WHAT YOU SHOULD DO
Could you please write out the data shown below, exactly and in full?

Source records
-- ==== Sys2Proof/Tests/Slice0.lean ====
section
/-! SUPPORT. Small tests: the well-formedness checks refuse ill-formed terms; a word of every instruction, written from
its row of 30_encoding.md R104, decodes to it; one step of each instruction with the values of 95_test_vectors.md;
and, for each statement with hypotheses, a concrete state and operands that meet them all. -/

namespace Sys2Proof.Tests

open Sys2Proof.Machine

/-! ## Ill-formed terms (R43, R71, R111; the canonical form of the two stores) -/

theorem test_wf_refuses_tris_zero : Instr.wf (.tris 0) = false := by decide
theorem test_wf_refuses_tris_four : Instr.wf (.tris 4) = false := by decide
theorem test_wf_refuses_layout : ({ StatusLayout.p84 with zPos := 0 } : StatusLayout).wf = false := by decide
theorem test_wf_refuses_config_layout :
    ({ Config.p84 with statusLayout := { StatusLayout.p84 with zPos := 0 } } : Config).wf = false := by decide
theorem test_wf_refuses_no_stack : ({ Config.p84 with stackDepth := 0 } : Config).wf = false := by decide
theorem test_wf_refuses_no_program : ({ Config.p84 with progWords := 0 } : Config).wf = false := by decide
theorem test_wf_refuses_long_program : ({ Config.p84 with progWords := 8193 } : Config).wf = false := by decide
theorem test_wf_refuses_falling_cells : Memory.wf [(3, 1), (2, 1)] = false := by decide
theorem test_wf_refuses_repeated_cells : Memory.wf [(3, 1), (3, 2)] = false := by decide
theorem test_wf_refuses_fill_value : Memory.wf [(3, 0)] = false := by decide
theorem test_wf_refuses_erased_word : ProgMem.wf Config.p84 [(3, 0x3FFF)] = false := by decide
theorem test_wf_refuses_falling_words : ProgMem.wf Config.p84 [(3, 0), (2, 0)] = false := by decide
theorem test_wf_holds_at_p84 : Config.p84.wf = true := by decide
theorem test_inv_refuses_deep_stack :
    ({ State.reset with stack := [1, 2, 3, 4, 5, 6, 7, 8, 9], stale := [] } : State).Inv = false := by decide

PROBLEM SOLUTION
-- ==== Sys2Proof/Tests/Slice0.lean ====
section
/-! SUPPORT. Small tests: the well-formedness checks refuse ill-formed terms; a word of every instruction, written from
its row of 30_encoding.md R104, decodes to it; one step of each instruction with the values of 95_test_vectors.md;
and, for each statement with hypotheses, a concrete state and operands that meet them all. -/

namespace Sys2Proof.Tests

open Sys2Proof.Machine

/-! ## Ill-formed terms (R43, R71, R111; the canonical form of the two stores) -/

theorem test_wf_refuses_tris_zero : Instr.wf (.tris 0) = false := by decide
theorem test_wf_refuses_tris_four : Instr.wf (.tris 4) = false := by decide
theorem test_wf_refuses_layout : ({ StatusLayout.p84 with zPos := 0 } : StatusLayout).wf = false := by decide
theorem test_wf_refuses_config_layout :
    ({ Config.p84 with statusLayout := { StatusLayout.p84 with zPos := 0 } } : Config).wf = false := by decide
theorem test_wf_refuses_no_stack : ({ Config.p84 with stackDepth := 0 } : Config).wf = false := by decide
theorem test_wf_refuses_no_program : ({ Config.p84 with progWords := 0 } : Config).wf = false := by decide
theorem test_wf_refuses_long_program : ({ Config.p84 with progWords := 8193 } : Config).wf = false := by decide
theorem test_wf_refuses_falling_cells : Memory.wf [(3, 1), (2, 1)] = false := by decide
theorem test_wf_refuses_repeated_cells : Memory.wf [(3, 1), (3, 2)] = false := by decide
theorem test_wf_refuses_fill_value : Memory.wf [(3, 0)] = false := by decide
theorem test_wf_refuses_erased_word : ProgMem.wf Config.p84 [(3, 0x3FFF)] = false := by decide
theorem test_wf_refuses_falling_words : ProgMem.wf Config.p84 [(3, 0), (2, 0)] = false := by decide
theorem test_wf_holds_at_p84 : Config.p84.wf = true := by decide
theorem test_inv_refuses_deep_stack :
    ({ State.reset with stack := [1, 2, 3, 4, 5, 6, 7, 8, 9], stale := [] } : State).Inv = false := by decide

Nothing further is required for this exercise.